The vote underscores the staying power of Africa's aging leaders on a continent that has some of the world’s oldest rulers despite boasting the youngest population globally.
Zimbabwe's National Assembly overwhelmingly approved constitutional amendments that would postpone elections due in 2028 to 2030 and extend President Emmerson Mnangagwa’s term by two years.
The legislation, which also proposes shifting presidential elections from direct popular vote to selection by lawmakers, has to be approved by the Senate, where it is also expected to pass.
Mnangagwa already is among the world’s oldest leaders. He came to power in 2017 after the military-led ouster of the late Robert Mugabe, who at 93 was then the world’s oldest head of state.
Recent analysis by the Pew Research Center showed that 16 of the world’s 186 national leaders are older than U.S. President Donald Trump, who turned 80 last week. Seven of the 10 oldest leaders are in Africa, according to the analysis, even though the continent has a median age of about 20 and more than 60% of its population is under 30, according to the United Nations.
“The population in Africa is getting younger, but the average age of presidents is rising, and tenures are getting longer,” said Blessing Vava, a democracy and governance researcher.

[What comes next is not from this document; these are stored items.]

-- ==== Sys2Proof/Machine/State.lean ====
section
/-! DEFINITION. The state of the machine as plain data, the reasons a step can stop, and the state after reset. -/
namespace Sys2Proof.Machine

/-- A finite table from numbers to entries, in ascending number. -/
abbrev Map (α : Type) := List (Nat × α)

/-! ## Registers -/

/-- The 2-bit tag of a g or f register (R87). -/
inductive Tag where
  | data | cap | eph | pois
deriving DecidableEq, Repr

/-- A g or f register: tag, value and metadata (R83, R87). -/
structure Reg where
  tag : Tag
  value : Word
  info : Word
deriving DecidableEq, Repr

/-- A vector register: 256 bits and one poison bit for each 32-bit lane (R83). -/
structure VReg where
  value : VWord
  pois : BitVec 8
deriving DecidableEq, Repr

/-- The kind of an ephemeris (R95). -/
inductive EphKind where
  | i64 | i32 | f32
deriving DecidableEq, Repr

/-- The state of a symbol (R96). -/
inductive SymState where
  | free | pending | resolved
deriving DecidableEq, Repr

/-- An entry of a core's symbol table (R96). -/
structure Sym where
  state : SymState
  count : Nat
  kind : EphKind
  gen : BitVec 4
deriving DecidableEq, Repr

/-- The symbol that a request's late value resolves: number and generation (R96). -/
structure SymRef where
  sym : Fin 32
  gen : BitVec 4
deriving DecidableEq, Repr

/-! ## Memory -/

/-- The mark of a poisoned word (R212). -/
inductive Mark where
  | hardware | stored
deriving DecidableEq, Repr

/-- A set of agents (R211, R318, R358): one agent, a core with its copy channels, the cores of a dome or of a die, all agents of a
dome or of a die, a home with its near units, those of the package. -/
inductive Seer where
  | one (v : Viewer)
  | own (k : Nat)
  | coresOfDome (d : Nat)
  | coresOfDie (d : Nat)
  | dome (d : Nat)
  | die (d : Nat)
  | home (h : Nat)
  | package
deriving DecidableEq, Repr

/-- The agents that belong to every listed set; with none listed, every agent. -/
abbrev Audience := List Seer

/-- A write that has left its issuer and is not yet performed as seen by every agent (R356, R360): the bytes,
granule tags and word marks it replaced, the audiences that have seen it, the writes it must follow as seen by
the agents of `inScope` (R233), those that an acquire of it brings without such an order, each with the agents it brings them to
(R363), whether it is an atomic's (R363), and, for an atomic's, the earlier atomics of its 8-byte words (R235, R356). -/
structure Unseen where
  id : Nat
  writer : Viewer
  bytes : List Host.Cell
  tags : List (Nat × Bool)
  marks : List (Nat × Option Mark)
  seenBy : List Audience
  inScope : Audience
  after : List Nat
  carry : List (Nat × Audience)
  atomic : Bool
  order : List Nat
deriving DecidableEq, Repr

/-- A core's watch on an 8-byte word for WAITA (R241): the word, the time of the last read, and whether a wake
has been sent since. -/
structure Watch where
  core : Nat
  word : Nat
  since : Nat
  woken : Bool
deriving DecidableEq, Repr

/-- The memory of the package: bytes by physical address, the granules whose hidden tag is set (R93), the marks
of poisoned words (R212), the words with flipped bits that no read has met yet and how many (R212, R216), the writes not yet
seen by all, and the watches of WAITA. -/
structure Memory where
  cells : List Host.Cell
  tags : List Nat
  marks : Map Mark
  upsets : Map Nat
  unseen : List Unseen
  nextId : Nat
  watches : List Watch
deriving DecidableEq, Repr

/-- The bytes of one granule or line held outside memory: value, tags of its granules and marks of its words. -/
structure Line where
  base : Nat
  bytes : List Byte
  tags : List Bool
  marks : List (Option Mark)
  dirty : Bool
deriving DecidableEq, Repr

/-- A TLB entry (R208): the page's virtual base and size, and the leaf's fields (R205). -/
structure TlbEntry where
  asid : Nat
  va : Nat
  size : Nat
  pa : Nat
  sc : Nat
  mt : Nat
  r : Bool
  w : Bool
  x : Bool
  d : Bool
deriving DecidableEq, Repr

/-! ## Messages -/

/-- A message as it stands in its 64-byte beat (R321). -/
structure Msg where
  dest : Nat
  src : Nat
  pri : Nat
  cls : Nat
  xpkg : Bool
  incomplete : Bool
  flags : BitVec 6
  launch : Nat
  time : BitVec 48
  ptag : BitVec 12
  m : Vector Word 6
deriving DecidableEq, Repr

/-- An anchored task's entry: home, queue and sequence number. -/
structure TaskRef where
  home : Nat
  queue : Nat
  seq : Nat
deriving DecidableEq, Repr

/-- What a message is for: it decides who may take it, which PC it starts and how it counts. -/
inductive MsgKind where
  /-- The start of a unit of a launch (R28). -/
  | start (unit : Nat)
  /-- The delivery of a far body (R68). -/
  | task (t : TaskRef)
  /-- SEND or SENDM (R342, R343). -/
  | send
  /-- SPAWN, with the symbol its status resolves and the landing slot at the sender (R53), and the stamp of the sender's launch
  (R54). -/
  | spawn (st : Option SymRef) (landing : Nat) (born : Option Nat)
  /-- The result of a reduction group (R336). -/
  | root (group : Nat)
  /-- A copy or NFREE completion message, for a reserved slot (R250, R81). -/
  | completion
  /-- A fault message (R371, R252, R319, R31). -/
  | fault
  /-- A NOTIFY message (R42). -/
  | notify
  /-- A message from another package (R338). -/
  | cross
deriving DecidableEq, Repr

/-- The engines that generate messages (R330). -/
inductive Engine where
  | channel (core n : Nat) | home (h : Nat) | nearUnit (h u : Nat) | stack (i : Nat) | orrery
deriving DecidableEq, Repr

/-- A message with what the device keeps about it: whether it added a member to its launch (R24), the writes that its
handler's start acquires (R348, R363), the virtual function that sent it (R55), and the engine that generated it (R330). -/
structure Packet where
  msg : Msg
  kind : MsgKind
  member : Bool
  carried : List Nat
  vf : Nat
  engine : Option Engine
deriving DecidableEq, Repr

/-- Where a message is on its way (R331). -/
inductive Travel where
  /-- In the sender's outbound queue or on a link. -/
  | link
  /-- In the parking buffer of the destination's dome, since a time. -/
  | parked (since : Nat)
  /-- On its way from a die agent to the reserved inbox slot (R49). -/
  | placed (slot : Nat)
deriving DecidableEq, Repr

/-- A message on its way. -/
structure Flight where
  packet : Packet
  travel : Travel
deriving DecidableEq, Repr

/-- The state of an inbox slot (R323). -/
inductive Slot where
  | free
  /-- Kept for a start message or delivery on its way (R49). -/
  | reserved
  /-- Kept as the landing of a SPAWN's bounce (R53). -/
  | landing
  | holds (p : Packet)
deriving DecidableEq, Repr

/-! ## Activations -/

/-- The running activation of a core (R21, R22). `regionNo` counts the regions of the core; a queued request
carries the number of its region. `counted`: it is a member of its launch (R24). `base` is the core's region number when
the activation came to it: its requests carry that number or a higher one. `left` is the base core that it has migrated from
(R380). -/
structure Act where
  launch : Nat
  kind : MsgKind
  counted : Bool
  startPc : Word
  entry : Bool
  gmask : BitVec 32
  fmask : BitVec 16
  vmask : BitVec 16
  tmask : BitVec 8
  zmask : BitVec 4
  commit : Bool
  carve : Nat
  slim : Nat
  ovf : Word
  base : Nat
  left : Option Nat
deriving DecidableEq, Repr

/-- A register that an instruction reads or writes, by file. -/
inductive RegName where
  | g (r : GReg) | f (r : FReg) | v (r : VecReg) | t (r : TReg) | z (r : ZReg)
deriving DecidableEq, Repr

/-- An open lookahead window (R116, R117): the registers of D, the position of the last instruction issued in
it, and its length. -/
structure Window where
  regs : List RegName
  pos : Nat
  len : Nat
deriving DecidableEq, Repr

/-- What an activation is stalled on (R374). -/
inductive Wait where
  | operand | lookahead | symbolTable | ewait | liveIn | copyFifo | watermark | matrixQueue | arrayQueue | outbound
  | waita | mwait | unitValue | migration | saving | exchange
deriving DecidableEq, Repr

/-! ## Store buffer and split-phase loads -/

/-- The operators of AMO (R236). -/
inductive AmoOp where
  | swap | add | setb | clrb | flipb | keepb | min | max | minz | maxz | incw | decw
deriving DecidableEq, Repr

/-- What a store-buffer entry does at its performance point (R232). -/
inductive BufOp where
  /-- A store: the little-endian bytes as a number, the words that take the stored mark, and whether the granule's
  tag is set. -/
  | store (data : Nat) (pois : BitVec 4) (setTag : Bool)
  | amo (op : AmoOp) (y : Nat) (res : Option SymRef)
  | cas (e y : Nat) (res : Option SymRef)
  | rwr (op : RedOp) (ty : Ty) (y : Nat)
deriving DecidableEq, Repr

/-- An entry of the store buffer (R232): place, size, scope and order (R233); whether it is served by the data cache, or acts at
memory once the line that holds it has been written back and invalidated (R221); of a release the writes that the core had read
or acquired at its issue (R361). -/
structure BufEntry where
  va : Nat
  pa : Nat
  size : Nat
  scope : Nat
  cached : Bool
  bypass : Bool
  acquire : Bool
  release : Bool
  op : BufOp
  prior : List Nat := []
deriving DecidableEq, Repr

/-- An LDE that has issued and is not yet performed (R225): `behind` entries of the store buffer leave before it is. -/
structure Lde where
  va : Nat
  pa : Nat
  ty : Ty
  cached : Bool
  res : Option SymRef
  behind : Nat
deriving DecidableEq, Repr

/-- A late value on its way to a core's symbol: the value to resolve with, DATA or POIS (R99), and the writes
acquired with it (R363). -/
structure Arrival where
  core : Nat
  res : SymRef
  value : Reg
  carried : List Nat
deriving DecidableEq, Repr

/-! ## Copy channels -/

/-- One side of a copy request: a virtual address of the issuer, or a remote word (R246). -/
inductive CopySide where
  | here (va : Nat)
  | remote (package va : Nat)
deriving DecidableEq, Repr

/-- A copy request with what is recorded at its issue (R244, R256). -/
structure CopyReq where
  src : CopySide
  dst : CopySide
  shape : Word
  flag : Nat
  asid : Nat
  vf : Nat
  launch : Nat
  super : Nat
  region : Nat
  ordinal : Nat
  carried : List Nat
deriving DecidableEq, Repr

/-- Why a channel is suspended (R252): the side, the cause and detail, the faulting address, and the size of the page or word
that holds it. -/
structure CopyFault where
  side : Nat
  cause : Nat
  detail : Nat
  addr : Word
  size : Nat
deriving DecidableEq, Repr

/-- The state of a copy channel (R257). -/
inductive ChanState where
  | idle | active | suspended | abandoned
deriving DecidableEq, Repr

/-- A copy channel: the active request, the bytes of its extent already written, its watermark, and the words
that poison-and-continue marks (R248, R252, R258). `ids` names the writes of the request; `sent` counts the bytes of a remote
beat that UET has not acknowledged yet, and `refused` is the reason where the other package has refused it (R246, R252). -/
structure Channel where
  state : ChanState
  req : Option CopyReq
  done : Nat
  wm : Nat
  fault : Option CopyFault
  skips : List CopyFault
  ids : List Nat
  sent : Nat
  refused : Option Nat
deriving DecidableEq, Repr

/-! ## Matrix units and arrays -/

/-- A poison record in the layout of R100 (R269); origin 0 is clean. -/
abbrev PoisonRecord := Word

/-- A shape register's fields (R267). -/
structure Shape where
  rows : Nat
  fmt : Ty
  cols : Nat
deriving DecidableEq, Repr

/-- A tile: 16 rows of 128 bytes, its shape, 128 sidecar bytes and its poison record (R264 to R269). -/
structure Tile where
  data : BitVec 16384
  shape : Shape
  sidecar : BitVec 1024
  pois : PoisonRecord
deriving DecidableEq, Repr

/-- An accumulator's contents: 256 mantissas, exponent, special codes, origin and poison record (R264, R270). -/
structure AccBody where
  m : Vector Int 256
  e : Int
  code : Vector (BitVec 2) 256
  orgRow : BitVec 24
  orgCol : BitVec 24
  pois : PoisonRecord
deriving DecidableEq, Repr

“Zimbabwe is not an exception. It’s the continental norm,” added Vava, who is also director of the Johannesburg-based Southern Africa Coalition for Democracy and Accountability. “Zimbabwe is just one data point in a much broader story of constitutional erosion for political survival.”
Cameroon's Paul Biya is the world’s oldest head of state at 93. He has been in power since 1982 in a country where about 70% of the population is under 35. Biya first assumed office a year after Ronald Reagan became U.S. president, and the United States has had seven presidents since Reagan.
Teodoro Obiang Nguema Mbasogo has been in power for 47 years in neighboring Equatorial Guinea. At 84, he remains Africa’s longest-serving ruler and has even appointed his son as vice president.
In Ivory Coast, Alassane Ouattara, 84, was sworn in for a fourth term in December 2025 after winning an election marked by low turnout and unrest.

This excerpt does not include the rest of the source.